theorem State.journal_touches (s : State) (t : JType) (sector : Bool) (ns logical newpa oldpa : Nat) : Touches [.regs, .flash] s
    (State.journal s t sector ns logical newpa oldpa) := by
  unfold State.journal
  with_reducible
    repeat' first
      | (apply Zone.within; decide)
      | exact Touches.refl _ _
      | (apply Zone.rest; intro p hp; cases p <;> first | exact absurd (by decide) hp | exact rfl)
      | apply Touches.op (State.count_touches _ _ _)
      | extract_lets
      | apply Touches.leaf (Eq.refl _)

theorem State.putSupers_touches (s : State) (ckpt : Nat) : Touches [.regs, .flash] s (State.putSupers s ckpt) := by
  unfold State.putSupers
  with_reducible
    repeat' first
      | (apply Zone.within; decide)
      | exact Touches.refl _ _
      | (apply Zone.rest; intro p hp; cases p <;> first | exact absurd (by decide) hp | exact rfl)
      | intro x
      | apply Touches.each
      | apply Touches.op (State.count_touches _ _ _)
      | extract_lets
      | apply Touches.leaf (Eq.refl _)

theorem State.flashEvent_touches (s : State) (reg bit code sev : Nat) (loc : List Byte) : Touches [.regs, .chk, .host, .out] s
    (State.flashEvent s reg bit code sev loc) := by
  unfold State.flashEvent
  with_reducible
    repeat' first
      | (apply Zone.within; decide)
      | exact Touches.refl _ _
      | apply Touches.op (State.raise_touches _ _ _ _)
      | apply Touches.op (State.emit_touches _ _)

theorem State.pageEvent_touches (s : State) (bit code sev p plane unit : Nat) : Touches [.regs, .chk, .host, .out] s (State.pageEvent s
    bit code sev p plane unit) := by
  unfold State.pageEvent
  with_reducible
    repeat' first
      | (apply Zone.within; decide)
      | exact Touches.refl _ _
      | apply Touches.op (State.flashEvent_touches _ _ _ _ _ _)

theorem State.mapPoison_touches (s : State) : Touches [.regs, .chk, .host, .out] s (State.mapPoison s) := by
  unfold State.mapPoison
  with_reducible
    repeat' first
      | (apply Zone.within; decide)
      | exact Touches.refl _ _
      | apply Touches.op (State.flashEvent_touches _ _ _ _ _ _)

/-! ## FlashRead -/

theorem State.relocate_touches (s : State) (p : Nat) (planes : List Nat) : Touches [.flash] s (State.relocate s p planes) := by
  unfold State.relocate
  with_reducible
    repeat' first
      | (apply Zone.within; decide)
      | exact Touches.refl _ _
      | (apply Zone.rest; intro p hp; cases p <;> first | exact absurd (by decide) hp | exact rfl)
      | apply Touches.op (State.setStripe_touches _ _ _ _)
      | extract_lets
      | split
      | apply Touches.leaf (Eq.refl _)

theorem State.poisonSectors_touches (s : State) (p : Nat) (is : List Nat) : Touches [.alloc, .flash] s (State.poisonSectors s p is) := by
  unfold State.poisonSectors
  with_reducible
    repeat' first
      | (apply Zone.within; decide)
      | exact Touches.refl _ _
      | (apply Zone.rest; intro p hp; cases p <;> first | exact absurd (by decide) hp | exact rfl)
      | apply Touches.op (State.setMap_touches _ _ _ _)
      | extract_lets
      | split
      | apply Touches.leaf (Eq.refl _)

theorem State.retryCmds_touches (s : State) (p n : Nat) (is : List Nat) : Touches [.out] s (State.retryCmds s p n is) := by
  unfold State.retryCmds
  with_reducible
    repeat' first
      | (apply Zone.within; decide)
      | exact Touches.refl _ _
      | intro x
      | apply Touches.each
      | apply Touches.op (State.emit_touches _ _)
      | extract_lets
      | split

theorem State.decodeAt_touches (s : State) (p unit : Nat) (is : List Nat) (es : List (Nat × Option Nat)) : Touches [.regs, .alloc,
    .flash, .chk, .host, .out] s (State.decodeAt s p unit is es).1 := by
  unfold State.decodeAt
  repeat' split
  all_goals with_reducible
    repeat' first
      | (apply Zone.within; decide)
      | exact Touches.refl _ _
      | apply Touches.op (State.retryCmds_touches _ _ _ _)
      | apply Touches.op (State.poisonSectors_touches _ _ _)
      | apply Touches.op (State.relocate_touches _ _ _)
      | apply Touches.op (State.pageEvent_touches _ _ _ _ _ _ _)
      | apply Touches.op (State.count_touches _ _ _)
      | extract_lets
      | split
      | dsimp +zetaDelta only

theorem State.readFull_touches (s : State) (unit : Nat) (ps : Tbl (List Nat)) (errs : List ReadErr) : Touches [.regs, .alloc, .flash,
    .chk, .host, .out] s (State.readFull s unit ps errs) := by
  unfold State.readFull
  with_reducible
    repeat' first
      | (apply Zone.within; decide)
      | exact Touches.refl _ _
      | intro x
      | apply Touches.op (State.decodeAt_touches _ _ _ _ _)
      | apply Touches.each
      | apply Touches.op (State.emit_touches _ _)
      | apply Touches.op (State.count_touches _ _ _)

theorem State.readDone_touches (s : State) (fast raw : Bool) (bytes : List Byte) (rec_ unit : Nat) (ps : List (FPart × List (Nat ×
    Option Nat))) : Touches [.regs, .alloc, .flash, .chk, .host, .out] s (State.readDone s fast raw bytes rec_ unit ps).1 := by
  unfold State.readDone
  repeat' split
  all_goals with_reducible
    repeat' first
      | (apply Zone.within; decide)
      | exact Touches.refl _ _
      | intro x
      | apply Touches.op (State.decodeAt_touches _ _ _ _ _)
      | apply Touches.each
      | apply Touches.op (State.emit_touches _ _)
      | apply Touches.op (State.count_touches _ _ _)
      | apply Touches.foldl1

◆ ◆ ◆ ◆

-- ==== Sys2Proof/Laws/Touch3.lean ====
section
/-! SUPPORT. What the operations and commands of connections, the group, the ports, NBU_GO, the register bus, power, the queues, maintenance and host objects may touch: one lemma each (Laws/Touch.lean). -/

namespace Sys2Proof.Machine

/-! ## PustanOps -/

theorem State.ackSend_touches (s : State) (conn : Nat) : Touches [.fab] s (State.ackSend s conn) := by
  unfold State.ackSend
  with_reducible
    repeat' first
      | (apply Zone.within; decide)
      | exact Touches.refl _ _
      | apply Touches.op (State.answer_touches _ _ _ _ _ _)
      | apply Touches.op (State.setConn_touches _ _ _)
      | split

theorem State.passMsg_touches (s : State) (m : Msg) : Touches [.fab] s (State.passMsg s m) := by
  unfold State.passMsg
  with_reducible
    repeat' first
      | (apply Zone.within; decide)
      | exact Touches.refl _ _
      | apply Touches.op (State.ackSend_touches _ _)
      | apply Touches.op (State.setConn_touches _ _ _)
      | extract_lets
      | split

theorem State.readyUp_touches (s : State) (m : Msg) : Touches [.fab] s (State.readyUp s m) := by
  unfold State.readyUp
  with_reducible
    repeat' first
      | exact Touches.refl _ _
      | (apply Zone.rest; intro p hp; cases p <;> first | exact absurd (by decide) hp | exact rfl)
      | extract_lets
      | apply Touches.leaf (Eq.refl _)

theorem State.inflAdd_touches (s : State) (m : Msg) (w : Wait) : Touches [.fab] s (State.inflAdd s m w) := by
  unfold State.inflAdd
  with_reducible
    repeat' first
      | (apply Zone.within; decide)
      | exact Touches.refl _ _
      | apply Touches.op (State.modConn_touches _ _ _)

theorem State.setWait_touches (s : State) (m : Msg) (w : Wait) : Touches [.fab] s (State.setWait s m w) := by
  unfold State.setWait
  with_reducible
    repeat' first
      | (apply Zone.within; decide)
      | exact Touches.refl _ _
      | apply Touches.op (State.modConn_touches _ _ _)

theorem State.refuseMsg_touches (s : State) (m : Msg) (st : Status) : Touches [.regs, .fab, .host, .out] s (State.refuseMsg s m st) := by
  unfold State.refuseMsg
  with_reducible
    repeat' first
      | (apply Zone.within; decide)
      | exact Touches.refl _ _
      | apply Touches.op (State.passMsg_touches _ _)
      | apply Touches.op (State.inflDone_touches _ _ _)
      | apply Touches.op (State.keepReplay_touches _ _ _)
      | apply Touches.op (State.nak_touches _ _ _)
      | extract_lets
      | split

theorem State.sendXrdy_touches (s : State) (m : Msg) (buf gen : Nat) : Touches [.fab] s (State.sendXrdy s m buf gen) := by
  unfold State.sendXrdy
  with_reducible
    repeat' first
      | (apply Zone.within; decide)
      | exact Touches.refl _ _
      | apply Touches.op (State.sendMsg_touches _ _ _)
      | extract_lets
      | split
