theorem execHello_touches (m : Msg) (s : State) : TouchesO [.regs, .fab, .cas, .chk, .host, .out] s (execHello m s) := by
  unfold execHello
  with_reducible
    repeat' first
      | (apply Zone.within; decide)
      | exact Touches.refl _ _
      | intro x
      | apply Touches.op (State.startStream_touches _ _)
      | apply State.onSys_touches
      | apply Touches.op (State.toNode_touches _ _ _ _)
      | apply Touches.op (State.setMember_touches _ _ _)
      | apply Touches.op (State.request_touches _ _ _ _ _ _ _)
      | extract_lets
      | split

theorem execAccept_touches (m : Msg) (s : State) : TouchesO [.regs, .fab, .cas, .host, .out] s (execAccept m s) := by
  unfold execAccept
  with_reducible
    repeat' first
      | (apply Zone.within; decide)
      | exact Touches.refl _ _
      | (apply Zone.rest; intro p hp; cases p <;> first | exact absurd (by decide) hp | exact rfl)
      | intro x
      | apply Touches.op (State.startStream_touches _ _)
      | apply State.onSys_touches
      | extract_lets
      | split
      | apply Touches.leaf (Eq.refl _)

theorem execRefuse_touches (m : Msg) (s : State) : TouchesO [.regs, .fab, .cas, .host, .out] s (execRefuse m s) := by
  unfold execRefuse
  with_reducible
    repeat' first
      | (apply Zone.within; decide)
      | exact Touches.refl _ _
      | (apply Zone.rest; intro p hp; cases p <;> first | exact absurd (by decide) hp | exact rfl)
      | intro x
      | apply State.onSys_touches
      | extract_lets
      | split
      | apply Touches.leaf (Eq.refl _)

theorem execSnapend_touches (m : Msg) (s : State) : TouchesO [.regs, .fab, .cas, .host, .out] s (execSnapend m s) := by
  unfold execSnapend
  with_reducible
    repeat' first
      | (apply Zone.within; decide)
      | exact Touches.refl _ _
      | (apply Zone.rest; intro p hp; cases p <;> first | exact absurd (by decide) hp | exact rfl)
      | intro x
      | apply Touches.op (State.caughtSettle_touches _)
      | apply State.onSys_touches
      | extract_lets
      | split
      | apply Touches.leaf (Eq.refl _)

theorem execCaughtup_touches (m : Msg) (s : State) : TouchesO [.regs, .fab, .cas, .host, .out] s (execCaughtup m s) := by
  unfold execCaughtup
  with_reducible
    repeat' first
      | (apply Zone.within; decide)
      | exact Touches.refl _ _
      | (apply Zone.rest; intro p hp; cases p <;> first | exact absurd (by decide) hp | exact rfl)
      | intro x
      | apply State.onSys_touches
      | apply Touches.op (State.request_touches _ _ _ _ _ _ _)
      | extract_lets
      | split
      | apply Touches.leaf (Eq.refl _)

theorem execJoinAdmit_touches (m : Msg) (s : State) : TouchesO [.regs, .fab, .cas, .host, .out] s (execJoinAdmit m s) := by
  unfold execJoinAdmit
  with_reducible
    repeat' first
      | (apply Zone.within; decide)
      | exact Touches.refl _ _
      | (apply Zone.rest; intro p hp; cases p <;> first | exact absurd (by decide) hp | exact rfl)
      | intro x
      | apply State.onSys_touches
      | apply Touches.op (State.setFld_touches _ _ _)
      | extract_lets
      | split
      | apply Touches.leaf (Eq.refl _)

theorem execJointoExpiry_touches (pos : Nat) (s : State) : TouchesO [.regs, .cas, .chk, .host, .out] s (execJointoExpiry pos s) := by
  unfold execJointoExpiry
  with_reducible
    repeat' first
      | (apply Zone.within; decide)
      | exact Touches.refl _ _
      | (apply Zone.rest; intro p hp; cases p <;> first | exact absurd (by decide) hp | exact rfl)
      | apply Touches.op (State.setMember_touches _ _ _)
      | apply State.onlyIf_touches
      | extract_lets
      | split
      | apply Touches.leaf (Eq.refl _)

◆ ◆ ◆ ◆

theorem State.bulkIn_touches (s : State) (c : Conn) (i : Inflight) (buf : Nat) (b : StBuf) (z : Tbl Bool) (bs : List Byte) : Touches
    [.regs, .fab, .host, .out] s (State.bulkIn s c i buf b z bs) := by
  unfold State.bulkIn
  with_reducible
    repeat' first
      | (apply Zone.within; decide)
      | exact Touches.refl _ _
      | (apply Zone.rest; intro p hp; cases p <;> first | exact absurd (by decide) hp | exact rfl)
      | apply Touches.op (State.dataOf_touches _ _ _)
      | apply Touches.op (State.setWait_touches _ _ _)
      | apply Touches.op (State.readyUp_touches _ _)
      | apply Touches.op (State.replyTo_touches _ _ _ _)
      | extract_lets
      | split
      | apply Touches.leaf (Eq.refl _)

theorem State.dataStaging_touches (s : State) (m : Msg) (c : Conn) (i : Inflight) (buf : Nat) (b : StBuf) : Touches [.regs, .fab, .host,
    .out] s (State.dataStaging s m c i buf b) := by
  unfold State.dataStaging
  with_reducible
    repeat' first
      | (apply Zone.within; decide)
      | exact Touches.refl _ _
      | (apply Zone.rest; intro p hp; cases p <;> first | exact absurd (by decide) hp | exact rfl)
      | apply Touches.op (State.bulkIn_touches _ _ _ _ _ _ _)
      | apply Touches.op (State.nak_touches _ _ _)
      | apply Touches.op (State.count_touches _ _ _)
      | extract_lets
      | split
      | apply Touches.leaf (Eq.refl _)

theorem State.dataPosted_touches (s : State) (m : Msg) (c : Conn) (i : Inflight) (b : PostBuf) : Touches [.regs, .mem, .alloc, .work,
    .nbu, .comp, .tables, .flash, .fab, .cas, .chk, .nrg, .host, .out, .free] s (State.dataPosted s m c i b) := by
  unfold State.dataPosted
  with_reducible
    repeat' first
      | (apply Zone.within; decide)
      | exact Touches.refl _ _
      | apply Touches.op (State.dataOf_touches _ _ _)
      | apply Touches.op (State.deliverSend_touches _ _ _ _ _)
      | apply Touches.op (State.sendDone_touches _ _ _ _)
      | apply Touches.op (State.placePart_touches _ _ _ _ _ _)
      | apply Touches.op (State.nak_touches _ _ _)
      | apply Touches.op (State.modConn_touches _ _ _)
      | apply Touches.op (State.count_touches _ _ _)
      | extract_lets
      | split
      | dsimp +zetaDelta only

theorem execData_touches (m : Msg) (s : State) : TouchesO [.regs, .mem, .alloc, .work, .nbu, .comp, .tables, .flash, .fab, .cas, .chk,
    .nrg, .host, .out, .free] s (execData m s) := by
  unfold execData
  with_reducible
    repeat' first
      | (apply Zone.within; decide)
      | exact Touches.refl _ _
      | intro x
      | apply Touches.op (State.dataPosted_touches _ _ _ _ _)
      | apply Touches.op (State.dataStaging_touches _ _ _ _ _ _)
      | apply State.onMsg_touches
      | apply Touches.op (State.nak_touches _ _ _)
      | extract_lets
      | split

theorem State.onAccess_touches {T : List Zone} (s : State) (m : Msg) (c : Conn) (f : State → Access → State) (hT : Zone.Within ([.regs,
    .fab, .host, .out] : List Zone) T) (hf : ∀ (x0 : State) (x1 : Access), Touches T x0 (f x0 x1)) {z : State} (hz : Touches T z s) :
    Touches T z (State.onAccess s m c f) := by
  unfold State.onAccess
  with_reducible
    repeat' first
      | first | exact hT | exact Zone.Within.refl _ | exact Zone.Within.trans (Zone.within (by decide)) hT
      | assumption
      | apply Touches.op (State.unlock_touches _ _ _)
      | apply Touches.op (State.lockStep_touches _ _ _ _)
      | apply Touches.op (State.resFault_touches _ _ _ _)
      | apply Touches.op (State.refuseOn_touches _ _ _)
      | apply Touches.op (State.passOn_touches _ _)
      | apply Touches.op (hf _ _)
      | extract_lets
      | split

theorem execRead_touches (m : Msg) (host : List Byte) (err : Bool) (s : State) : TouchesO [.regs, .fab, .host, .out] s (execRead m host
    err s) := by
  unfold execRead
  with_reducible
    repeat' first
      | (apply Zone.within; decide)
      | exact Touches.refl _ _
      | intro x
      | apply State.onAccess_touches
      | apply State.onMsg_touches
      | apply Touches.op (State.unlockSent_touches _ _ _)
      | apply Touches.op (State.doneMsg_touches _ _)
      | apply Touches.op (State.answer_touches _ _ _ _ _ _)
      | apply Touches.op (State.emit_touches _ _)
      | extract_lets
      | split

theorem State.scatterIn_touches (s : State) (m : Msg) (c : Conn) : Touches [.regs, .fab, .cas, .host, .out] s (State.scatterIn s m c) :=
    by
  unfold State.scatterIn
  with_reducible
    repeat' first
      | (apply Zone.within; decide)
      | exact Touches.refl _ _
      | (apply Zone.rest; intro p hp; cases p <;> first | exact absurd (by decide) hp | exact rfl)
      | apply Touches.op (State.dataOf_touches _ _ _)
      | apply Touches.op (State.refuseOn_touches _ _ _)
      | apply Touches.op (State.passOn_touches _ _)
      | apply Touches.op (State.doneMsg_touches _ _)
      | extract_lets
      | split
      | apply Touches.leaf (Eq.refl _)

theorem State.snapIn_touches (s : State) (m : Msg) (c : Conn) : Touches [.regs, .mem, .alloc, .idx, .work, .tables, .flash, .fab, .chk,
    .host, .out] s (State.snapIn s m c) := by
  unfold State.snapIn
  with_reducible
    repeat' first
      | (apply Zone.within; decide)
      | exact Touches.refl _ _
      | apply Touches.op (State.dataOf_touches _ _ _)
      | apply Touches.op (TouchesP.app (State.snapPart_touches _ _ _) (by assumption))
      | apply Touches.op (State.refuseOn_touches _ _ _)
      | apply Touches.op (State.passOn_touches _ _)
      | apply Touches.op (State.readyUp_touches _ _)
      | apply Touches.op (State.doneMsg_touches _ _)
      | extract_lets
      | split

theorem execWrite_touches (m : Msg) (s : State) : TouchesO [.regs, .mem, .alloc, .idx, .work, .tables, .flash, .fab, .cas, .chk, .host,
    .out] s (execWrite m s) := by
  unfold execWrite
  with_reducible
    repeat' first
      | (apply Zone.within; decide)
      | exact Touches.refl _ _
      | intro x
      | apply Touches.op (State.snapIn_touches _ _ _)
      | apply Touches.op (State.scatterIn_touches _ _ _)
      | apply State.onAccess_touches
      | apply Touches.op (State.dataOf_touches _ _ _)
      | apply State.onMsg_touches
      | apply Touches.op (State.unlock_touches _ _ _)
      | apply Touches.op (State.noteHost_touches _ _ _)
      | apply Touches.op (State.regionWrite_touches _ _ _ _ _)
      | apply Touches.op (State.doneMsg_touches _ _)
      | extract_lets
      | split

◆ ◆ ◆ ◆

* [TASK DETAILS]: Copy out each line from the preceding entries that mentions the word "Inflight".

* [SOLUTION TO THE EXERCISE]:
theorem State.bulkIn_touches (s : State) (c : Conn) (i : Inflight) (buf : Nat) (b : StBuf) (z : Tbl Bool) (bs : List Byte) : Touches
theorem State.dataStaging_touches (s : State) (m : Msg) (c : Conn) (i : Inflight) (buf : Nat) (b : StBuf) : Touches [.regs, .fab, .host,
theorem State.dataPosted_touches (s : State) (m : Msg) (c : Conn) (i : Inflight) (b : PostBuf) : Touches [.regs, .mem, .alloc, .work,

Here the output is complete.